In Video 2, vessels are well visible and EM1 still achieved higher $\overline{\textrm{SSIM}_5}$ (0.8714) compared to EM4 (0.8497), but the view in Video 2 is not planar for the entire sequence. Bano et al. tended to produce flat-looking mosaic, instead learning-based methods were able to deal with different orientations of the placenta providing better consistency in the final mosaic. EM2 and EM3, as can be seen in Fig. 4, are not able to correctly generate the final mosaic. EM2 strongly underestimated the homography, leading to the positioning of all the frames on top of the first one, which explains the low SD 0.0563. Conversely, the high SD of EM3 (0.3585) suggests homography overestimation.

Table 1 Mosaicking performance in terms of mean ± standard deviation of $\textrm{SSIM}_5$ for all the videos in the dataset between Bano et al. (EM1), SIFT (EM2), ORB (EM3) and the proposed framework without occlusion recovery (EM4)

Full size table

From Video 3 to Video 6, EM4 achieved comparable value of $\overline{\textrm{SSIM}_5}$ with EM1, while EM2 and EM3 failed. In particular, for EM2 some boxplots are not shown because the algorithm failed on the entire sequence. Analyzing in details these results, EM1 cannot keep continuous frame tracking thus corrupting the final mosaic.
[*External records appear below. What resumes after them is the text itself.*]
-- ==== Sys2Proof/Machine/Phones.lean ====
section
/-! DEFINITION. The port controllers at work: requests and their answers, dialling, hook and ringing
(05: R90 to R109). -/

namespace Sys2Proof.Machine

/-! ## Requests (R96, R97) -/

/-- The answer to a request of this port (R96); one that is neither GRANT nor REFUSE leaves it outstanding (log 25). -/
def takeAnswer (n : PortNo) (k : RequestKind) (holder : Nat) (v : Verdict) (s : State) : State :=
  match v.answer with
  | .refuse c => refusePort n c (v.refStation, v.refPort) s
  | .unlisted _ _ => s
  | .grant =>
    if k = .offer then
      s.modPort n fun p =>
        ({ p with
          outReq := none
          pending := match p.pending with
            | some (.offered st po _) => some (.offered st po (some v.ref))
            | q => q
          ringBack := some s.now }).setTone .ringBack s.now
    else connectPort n (.outside holder v.ref) s

/-- A port waits with a request recorded (R94, R96). -/
def Port.await (now : Tick) (st : PortState) (q : Pending × OutReq) (p : Port) : Port :=
  ({ p.stripped with
    state := st
    pending := if st = PortState.offering then some q.1 else none
    outReq := some q.2 }).setTone .silent now

/-- A SEIZE or ANSWER made now, outside LISTEN (R96, R97); one that the own controller does not answer stays
outstanding (R112). -/
def makeSeize (n : PortNo) (k : RequestKind) (s : State) : State :=
  match s.hold.known with
  | none => refusePort n .noHolder (s.own, 0) s
  | some h =>
    if h = s.own then
      match judge k s.own (portNo n) (s.portClass n) (useTag s) with
      | (t, some v) => takeAnswer n k s.own v t
      | (t, none) => t.modPort n (Port.await s.now .waiting (.exchange, ⟨k, s.ports.tag, h, 0, s.now, false⟩))
    else
      sendRequest k h ⟨portNo n, s.portClass n, 0, 0, 0⟩
        (s.modPort n (Port.await s.now .waiting (.exchange, ⟨k, s.ports.tag, h, 0, s.now, false⟩)))

/-- A SEIZE or ANSWER of a port: held in LISTEN (R97). -/
def requestLine (n : PortNo) (k : RequestKind) (s : State) : State :=
  if s.hold.state = .listen then
    s.modPort n (Port.await s.now .waiting (.exchange, ⟨k, 0, 0, 0, s.now, true⟩))
  else makeSeize n k s

/-- An offer to the station's own other port (R95, R98, R128). -/
def makeLocalOffer (n : PortNo) (target : Nat) (s : State) : State :=
  let other := otherPort n
  if target = portNo n then refusePort n .portBusy (s.own, target) s
  else if !s.fitted other then refusePort n .noPort (s.own, target) s
  else if s.canRing other then
    let ref := nextRef s.call.lastRef (s.call.bindings.map (·.ref))
    (takeOffer s.own (portNo n) none [other] s).modPort n fun p =>
      ({ p.stripped with
        state := .offering
        pending := some (.offered s.own target (some ref))
        ringBack := some s.now }).setTone .ringBack s.now
  else refusePort n .portBusy (s.own, target) s

/-- An offer made now, outside LISTEN (R95, R96). -/
def makeOffer (n : PortNo) (st target : Nat) (s : State) : State :=
  if st = s.own then makeLocalOffer n target s
  else
    match s.peer st with
    | none => refusePort n .noStation (st, 0) s
    | some e =>
      if e.hold = .listed .halted then refusePort n .halted (st, 0) s
      else
        sendRequest .offer st ⟨portNo n, s.portClass n, target, 0, 0⟩
          (s.modPort n
            (Port.await s.now .offering (.offered st target none, ⟨.offer, s.ports.tag, st, target, s.now, false⟩)))

/-- The target is settled and the offer made, or held in LISTEN (R95, R97). -/
def requestOffer (n : PortNo) (st target : Nat) (s : State) : State :=
  if s.hold.state = .listen then
    s.modPort n (Port.await s.now .offering (.offered st target none, ⟨.offer, 0, st, target, s.now, true⟩))
  else makeOffer n st target s

/-- A held request is made as if at this moment (R97); `all` releases offers too, when LISTEN ends. -/
def releaseHeld (all : Bool) (n : PortNo) (s : State) : State :=
  match (s.port n).outReq with
  | some q =>
    if q.held then
      if q.kind = .offer then (if all then makeOffer n q.dst q.target s else s) else makeSeize n q.kind s
    else s
  | none => s

/-- The request timer ran out, or the REQUEST was dropped (R96). -/
def requestFailed (n : PortNo) (q : OutReq) (s : State) : State :=
  clearPort n (some (.refused (if q.kind = .offer then .noStation else .noHolder))) none s

def dueRequest (n : PortNo) (s : State) : Bool :=
  match (s.port n).outReq with
  | some q => !q.held && ranOut s.now q.made Config.requestTime
  | none => false

def requestTimeout (n : PortNo) (s : State) : State :=
  match (s.port n).outReq with
  | some q => if dueRequest n s then requestFailed n q s else s
  | none => s

/-- The outstanding request a REPLY or a drop notice answers (R8, R96). -/
def waitsFor (tag : Nat) (p : Port) : Bool := p.outReq.any fun q => !q.held && decide (q.tag = tag)

/-- A REPLY at one port (R8, R96). -/
def replyAt (src : Nat) (m : ReplyMsg) (n : PortNo) (s : State) : State :=
  match (s.port n).outReq with
  | some q => takeAnswer n q.kind src ⟨m.answer, m.refStation, m.refPort, m.ref⟩ s
  | none => s

/-- A REPLY (R8): to the port whose request carries its tag, else discarded as late. -/
def replyFrame (src : Nat) (m : ReplyMsg) (s : State) : State :=
  if waitsFor m.tag (s.port .one) then replyAt src m .one s
  else if waitsFor m.tag (s.port .two) then replyAt src m .two s
  else s

/-! ## Digits (R91 to R95) -/

/-- A digit as the port takes it: a digit, star or hash, or an invalid digit; `pulsed` tells a pulse digit. -/
inductive Dialled
  | key (k : Key) (pulsed : Bool)
  | invalid
  deriving DecidableEq, Repr

/-- CLEARED with busy tone and last cause none (R93 to R95). -/
def failDial (n : PortNo) (s : State) : State := clearPort n none none s

/-- The first digit (R94). -/
def firstDigit (n : PortNo) (d : Dialled) (s : State) : State :=
  match d with
  | .key (.digit v) _ =>
    if v.val = 9 then requestLine n .seize s
    else if v.val = 0 then failDial n s
    else
      s.modPort n fun p =>
        ({ p with digit := some v.val, digitAt := some s.now, firstDigit := none }).setTone .silent s.now
  | _ => failDial n s

/-- The port digit (R95). -/
def portDigit (n : PortNo) (st : Nat) (d : Dialled) (s : State) : State :=
  match d with
  | .key (.digit v) _ => if v.val = 1 ∨ v.val = 2 then requestOffer n st v.val s else failDial n s
  | _ => failDial n s

/-- A digit or flash for the exchange, sent to the holder of the call or handed to the own call controller (R102). -/
def sendDial (n : PortNo) (i : DialItem) (s : State) : State :=
  match (s.port n).callRef with
  | some (.outside h id) =>
    if h = s.own then takeDial s.own (portNo n) id i s else offerControl h (.dial ⟨id, portNo n, .listed i⟩) s
  | _ => s

/-- A digit under the rules of the port's state (R92). A tone digit that comes after the 3 s of R95 while a pulse count
is open is taken as the port digit (log 47). -/
def takeDigit (n : PortNo) (d : Dialled) (s : State) : State :=
  let p := s.port n
  match p.state with
  | .dialing =>
    match p.digit with
    | none => firstDigit n d s
    | some st => portDigit n st d s
  | .connected =>
    match d with
    | .key (.digit v) true => sendDial n (.digit v) s
    | _ => s
  | _ => s

/-- What a closed pulse count stands for (R91). -/
def countDigit (c : Nat) : Dialled :=
  if h : c < 10 then .key (.digit ⟨c, h⟩) true else if c = 10 then .key (.digit 0) true else .invalid

def clearCount (n : PortNo) (s : State) : State := s.modPort n fun p => { p with pulses := 0, pulseEnd := none }

def dueCount (n : PortNo) (s : State) : Bool :=
  let p := s.port n
  decide (0 < p.pulses) && p.breakStart.isNone && timerOut s.now p.pulseEnd Config.pulseClose

/-- The pulse count closes (R91). -/
def pulseCountClose (n : PortNo) (s : State) : State :=
  if dueCount n s then takeDigit n (countDigit (s.port n).pulses) (clearCount n s) else s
This can be explained due to poor visual conditions that hinder CNN vessel segmentation, such thin or absent vessels, non-planarity of the scene and major lens distortions. Furthermore in videos 7 to 10, the presence of the laser pointer and low illumination compromise visibility and texture quality negatively affecting classical descriptor-based methods as well, while $\textit{EM4}$ was able to successfully compute a decent mosaic.

The poor performances of traditional descriptor-based methods were in fact expected due to fetoscopic images challenges introduced in Sect. "Introduction". The use of learning-based keypoints in $\textit{EM4}$, on the other hand, was able to better address these challenges and provide more robust mosaicking capability. A graphical comparison of the described feature extraction and matching methods can be found in the supplementary materials. Tracking was never lost during our tests. However, some minor distortions are still present especially in presence of very fast movements, loss of focus or presence of noisy texture-less regions.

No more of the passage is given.